• **Work request**: Below are some records; output exactly the lines from the line with "a).arrivals = s.arrivals := rfl" to the line with "a).feeds = s.feeds := rfl", both ends kept, and nothing more.

• **Given information**:

/-! ### State.handClassifier -/

@[simp] theorem State.handClassifier_loader (s : State) (a : ArrivalRec) : (s.handClassifier a).loader = s.loader := rfl
@[simp] theorem State.handClassifier_clock (s : State) (a : ArrivalRec) : (s.handClassifier a).clock = s.clock := rfl
@[simp] theorem State.handClassifier_agr (s : State) (a : ArrivalRec) : (s.handClassifier a).agr = s.agr := rfl
@[simp] theorem State.handClassifier_lines (s : State) (a : ArrivalRec) : (s.handClassifier a).lines = s.lines := rfl
@[simp] theorem State.handClassifier_handOffs (s : State) (a : ArrivalRec) : (s.handClassifier a).handOffs = s.handOffs := rfl
@[simp] theorem State.handClassifier_arrivals (s : State) (a : ArrivalRec) : (s.handClassifier a).arrivals = s.arrivals := rfl
@[simp] theorem State.handClassifier_arbiter (s : State) (a : ArrivalRec) : (s.handClassifier a).arbiter = s.arbiter := rfl
@[simp] theorem State.handClassifier_feeds (s : State) (a : ArrivalRec) : (s.handClassifier a).feeds = s.feeds := rfl
@[simp] theorem State.handClassifier_pool (s : State) (a : ArrivalRec) : (s.handClassifier a).pool = s.pool := rfl
@[simp] theorem State.handClassifier_pub (s : State) (a : ArrivalRec) : (s.handClassifier a).pub = { s.pub with fromClassifier := s.pub.fromClassifier ++ [Record.arrival a] } := rfl
@[simp] theorem State.handClassifier_port (s : State) (a : ArrivalRec) : (s.handClassifier a).port = s.port := rfl
@[simp] theorem State.handClassifier_req (s : State) (a : ArrivalRec) : (s.handClassifier a).req = s.req := rfl
@[simp] theorem State.handClassifier_pending (s : State) (a : ArrivalRec) : (s.handClassifier a).pending = s.pending := rfl

/-! ### State.setSlot -/

@[simp] theorem State.setSlot_loader (s : State) (i : Nat) (x : FeedSlot) : (s.setSlot i x).loader = s.loader := rfl
@[simp] theorem State.setSlot_clock (s : State) (i : Nat) (x : FeedSlot) : (s.setSlot i x).clock = s.clock := rfl
@[simp] theorem State.setSlot_agr (s : State) (i : Nat) (x : FeedSlot) : (s.setSlot i x).agr = s.agr := rfl
@[simp] theorem State.setSlot_lines (s : State) (i : Nat) (x : FeedSlot) : (s.setSlot i x).lines = s.lines := rfl
@[simp] theorem State.setSlot_handOffs (s : State) (i : Nat) (x : FeedSlot) : (s.setSlot i x).handOffs = s.handOffs := rfl
@[simp] theorem State.setSlot_arrivals (s : State) (i : Nat) (x : FeedSlot) : (s.setSlot i x).arrivals = s.arrivals := rfl
@[simp] theorem State.setSlot_arbiter (s : State) (i : Nat) (x : FeedSlot) : (s.setSlot i x).arbiter = s.arbiter := rfl
@[simp] theorem State.setSlot_feeds (s : State) (i : Nat) (x : FeedSlot) : (s.setSlot i x).feeds = s.feeds.set i x := rfl
@[simp] theorem State.setSlot_pool (s : State) (i : Nat) (x : FeedSlot) : (s.setSlot i x).pool = s.pool := rfl
@[simp] theorem State.setSlot_pub (s : State) (i : Nat) (x : FeedSlot) : (s.setSlot i x).pub = s.pub := rfl
@[simp] theorem State.setSlot_port (s : State) (i : Nat) (x : FeedSlot) : (s.setSlot i x).port = s.port := rfl
@[simp] theorem State.setSlot_req (s : State) (i : Nat) (x : FeedSlot) : (s.setSlot i x).req = s.req := rfl
@[simp] theorem State.setSlot_pending (s : State) (i : Nat) (x : FeedSlot) : (s.setSlot i x).pending = s.pending := rfl

/-! ### State.countPort -/

@[simp] theorem State.countPort_loader (s : State) (f : PortCounts → PortCounts) : (s.countPort f).loader = s.loader := rfl
@[simp] theorem State.countPort_clock (s : State) (f : PortCounts → PortCounts) : (s.countPort f).clock = s.clock := rfl
@[simp] theorem State.countPort_agr (s : State) (f : PortCounts → PortCounts) : (s.countPort f).agr = s.agr := rfl
@[simp] theorem State.countPort_lines (s : State) (f : PortCounts → PortCounts) : (s.countPort f).lines = s.lines := rfl
@[simp] theorem State.countPort_handOffs (s : State) (f : PortCounts → PortCounts) : (s.countPort f).handOffs = s.handOffs := rfl
@[simp] theorem State.countPort_arrivals (s : State) (f : PortCounts → PortCounts) : (s.countPort f).arrivals = s.arrivals := rfl
@[simp] theorem State.countPort_arbiter (s : State) (f : PortCounts → PortCounts) : (s.countPort f).arbiter = s.arbiter := rfl
@[simp] theorem State.countPort_feeds (s : State) (f : PortCounts → PortCounts) : (s.countPort f).feeds = s.feeds := rfl
@[simp] theorem State.countPort_pool (s : State) (f : PortCounts → PortCounts) : (s.countPort f).pool = s.pool := rfl
@[simp] theorem State.countPort_pub (s : State) (f : PortCounts → PortCounts) : (s.countPort f).pub = s.pub := rfl
@[simp] theorem State.countPort_port (s : State) (f : PortCounts → PortCounts) : (s.countPort f).port = { s.port with counts := f s.port.counts } := rfl
@[simp] theorem State.countPort_req (s : State) (f : PortCounts → PortCounts) : (s.countPort f).req = s.req := rfl
@[simp] theorem State.countPort_pending (s : State) (f : PortCounts → PortCounts) : (s.countPort f).pending = s.pending := rfl
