-- ==== Sys2Proof/Tests/Slice0.lean ====
section
/-! SUPPORT. Tests on fixed values, their expected results taken from the manual's worked sequences or reckoned by hand from its
rules, and for each statement a state and operands that meet its hypotheses. -/

namespace Sys2Proof.Tests

open Sys2Proof Sys2Proof.Machine

set_option Elab.async false

/-! ### Helpers -/

/-- The state a command answers; none where it answers no next state. -/
def after (c : Instr) (s : State) : Option State :=
  match exec c s with
  | .next t => some t
  | .fault _ => none
  | .refused _ => none

/-- The commands in turn. -/
def run (cs : List Instr) (s : State) : Option State := cs.foldl (fun o c => o.bind (after c)) (some s)

/-- A cage time of seconds, nanoseconds and quarter. -/
def ct (sec ns q : Nat) : CageTime := { sec := sec, ns := ns, quarter := q }

/-- An image of default fields that enables every condition. -/
def cfg : ImageCfg :=
  { cageNumber := 1, typeCode := 0x88B6, group := 0x030000000001, beaconMs := 4, agreeNs := 200, maxSlew := 50000,
    minDelayNs := 50, maxDelayUs := 100, anchorEnabled := true, captureUs := 50, batchUs := 4, enables := BitVec.allOnes 15,
    lines := PerLine.all {} }

/-- The two feeds of section 4.7. -/
def feed40 : FeedCfg :=
  { feed := 40, group := 0xE9360C28, port := 20040, aLine := 0, bLine := none, seqOffset := 0, seqWidth := 8, order := .big,
    countOffset := some 8, carriage := .header, gapHoldUs := 2000, jumpLimit := 100000, rewind := 1000000 }
def feed41 : FeedCfg :=
  { feed := 41, group := 0xE9360C29, port := 20041, aLine := 1, bLine := some 2, seqOffset := 4, seqWidth := 4, order := .little,
    countOffset := none, carriage := .full, gapHoldUs := 2000, jumpLimit := 100000, rewind := 1000000 }

/-- Station 2 in a state with an image in force, at local tick 1,000,000 and cage time 9 s. -/
def at2 (st : StationState) : State :=
  { State.reset with
    loader := { state := st, station := 2, identity := 0x02A0B0C0D0E2, imageStatus := .accepted, config := some cfg },
    clock := { tick := 1000000, acc := { sec := 9, units := 0 }, anchor := { state := .seeking, window := some 2000000 } },
    agr := { beaconTimer := some 1000000, roundTimer := some 1000000 },
    feeds := [{ cfg := feed40 }, { cfg := feed41 }],
    port := { link := .up },
    req := { enabled := BitVec.allOnes 15 } }

/-- The same with one line replaced. -/
def withLine (s : State) (i : Line) (l : LineRx) : State := { s with lines := s.lines.set i l }

/-- A live line whose silence timer is due at the present tick of `at2`. -/
def liveLine : LineRx := { state := .live, silenceTimer := some 1000000 }

/-- A request of a code and argument bytes. -/
def request (code : Nat) (args : List Byte) : Request := { code := code, requester := 7, tag := 9, args := args }

/-- The same state with a request at the head. -/
def asked (s : State) (code : Nat) (args : List Byte) : State :=
  { s with req := { s.req with queue := [request code args] } }

/-- The result and data of the last response. -/
def answered (s : State) : Option (Result × List Byte) := s.req.responses.getLast?.map (fun p => (p.result, p.data))

/-- The first payload bytes `bs` in a UDP frame of payload length `len` to a group and port (R60 to R62). -/
def udpFrame (group port len : Nat) (bs : List Byte) : List Byte :=
  zeros 12 ++ [0x08, 0x00, 0x45] ++ zeros 8 ++ [0x11] ++ zeros 6 ++ toBE 4 group ++ zeros 2 ++ toBE 2 port ++
    toBE 2 (len + 8) ++ zeros 2 ++ bs

/-- A hand-off of a line with a window, that passed its frame check. -/
def handOff (i : Line) (window : List Byte) : HandOff :=
  { line := i, date := ct 9 100 0, length := 200, cause := none, window := window, chain := none, captured := 196,
    truncated := false }

/-! ### Well-formed commands -/

/-- The one check there is: an upset past the 16 records or past a chain's bytes is refused. -/
theorem test_wellFormed_refuses_record :
    Instr.wellFormed (.transmitChoice 0 [{ record := 16, byte := 0 }]) = false := by decide
theorem test_wellFormed_refuses_byte :
    Instr.wellFormed (.transmitChoice 0 [{ record := 0, byte := 1536 }]) = false := by decide
theorem test_wellFormed_takes :
    Instr.wellFormed (.transmitChoice 0 [{ record := 15, byte := 1535 }]) = true := by decide

/-! ### The frame check sequence, and cage times -/

/-- R8: the CRC-32 of Ethernet of the nine digits is 0xCBF43926. -/
theorem test_crc32 : crc32 [0x31, 0x32, 0x33, 0x34, 0x35, 0x36, 0x37, 0x38, 0x39] = 0xCBF43926#32 := by decide +kernel

/-- The worked dates of section 2.7, all four. -/
theorem test_date_trimmed :
    dateOf { sec := 1234, units := 567890120 * 4294967296 } (17179869184 + 21475) 11 1249 = ct 1234 567889810 2 := by decide +kernel
theorem test_date_borrows : dateOf { sec := 77, units := 100 * 4294967296 } 17179869184 6 2000 = ct 76 999999601 2 := by decide +kernel
theorem test_date_tie :
    dateOf { sec := 500, units := 2000 * 4294967296 + 536870912 } 17179869184 0 0 = ct 500 2000 1 := by decide +kernel
theorem test_date_clamped : dateOf { sec := 0, units := 200 * 4294967296 } 17179869184 0 1000 = ct 0 0 0 := by decide +kernel

/-- R19 and the worked round: A of 2,304 ppb is 39,582, of 1,250 ppb 21,475. -/
theorem test_rateAdjust : rateAdjust 2304 = 39582 ∧ rateAdjust 1250 = 21475 ∧ rateAdjust (-1250) = -21475 := by decide

/-- The worked sample of section 3.6. -/
theorem test_sample :
    sampleOffset (ct 900 100000 0) (ct 900 100360 0) (ct 900 4100000 0) (ct 900 4100440 1) = -160 ∧
    sampleDelay (ct 900 100000 0) (ct 900 100360 0) (ct 900 4100000 0) (ct 900 4100440 1) = 1600 := by decide +kernel

/-- The worked round of section 3.8: offsets, correction and rates. -/
theorem test_round :
    midpointSpread (trimOffsets [0, 480, -160, 1200, 40]) = (240, 480) ∧ correctionRate 240 4 = 937 ∧
    (({ freq := 1250 } : Clock).steer 240 4 50000).freq = 1367 ∧ (({ freq := 1250 } : Clock).steer 240 4 50000).slew = 937 := by
  decide +kernel

/-! ### Lines (section 1.9) -/

theorem test_linkUp : (after (.linkUp 5) (at2 .serving)).map (fun t => ((t.lines.get 5).state, (t.lines.get 5).settleTimer)) =
    some (.settling, some 26000000) := by decide +kernel

/-- A cut frame: counted, its two pages released, LINE_DOWN raised. -/
theorem test_linkLoss :
    (run [.linkLoss 5] { withLine (at2 .serving) 5 { liveLine with
        frame := some { cls := .live, mark := true, date := ct 9 0 0,
                        chain := some { line := 5, stored := 300, pages := [[], []] } } } with
      pool := { free := 4094, held := (PerLine.all 0).set 5 2 } }).map
      (fun t => ((t.lines.get 5).state, (t.lines.get 5).cut, t.pool.free, t.pool.held.get 5, t.req.set)) =
      some (.down, 1, 4096, 0, 1) := by decide +kernel

theorem test_settleTimer :
    (after (.settleTimerExpiry 5) (withLine (at2 .serving) 5
      { state := .settling, settleErrors := 1, settleTimer := some 1000000 })).map (fun t => ((t.lines.get 5).state, t.req.set)) =
      some (.faulted, 2) := by decide +kernel

theorem test_silenceTimer : (after (.silenceTimerExpiry 1) (withLine (at2 .serving) 1 liveLine)).map
    (fun t => ((t.lines.get 1).state, t.req.set)) = some (.silent, 4) := by decide +kernel

theorem test_startDelimiter : (after (.startDelimiter 1 6) (withLine (at2 .serving) 1 liveLine)).map
    (fun t => (t.lines.get 1).frame.map (fun f => (f.cls, f.mark, f.date, f.chain.isSome))) =
    some (some (.live, true, ct 9 1 2, true)) := by decide +kernel

/-- The first byte of a frame on a FULL line takes a page (R125). -/
theorem test_frameByte : (run [.startDelimiter 1 0, .frameByte 1 0xAB false] (withLine (at2 .serving) 1 liveLine)).map
    (fun t => (t.pool.free, t.pool.held.get 1, t.pool.low)) = some (4095, 1, 4095) := by decide +kernel

/-- A frame of one byte fails its check with cause FCS and is handed on marked (R8, R10). -/
theorem test_frameEnd : (run [.startDelimiter 1 0, .frameByte 1 0xAB false, .frameEnd 1] (withLine (at2 .serving) 1 liveLine)).map
    (fun t => (t.handOffs.map (fun h => (h.length, h.cause)), (t.lines.get 1).frames, (t.lines.get 1).fcsErrors)) =
    some ([(1, some .fcs)], 1, 1) := by decide +kernel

• **Reply**:
@[simp] theorem State.handClassifier_arrivals (s : State) (a : ArrivalRec) : (s.handClassifier a).arrivals = s.arrivals := rfl
@[simp] theorem State.handClassifier_arbiter (s : State) (a : ArrivalRec) : (s.handClassifier a).arbiter = s.arbiter := rfl
@[simp] theorem State.handClassifier_feeds (s : State) (a : ArrivalRec) : (s.handClassifier a).feeds = s.feeds := rfl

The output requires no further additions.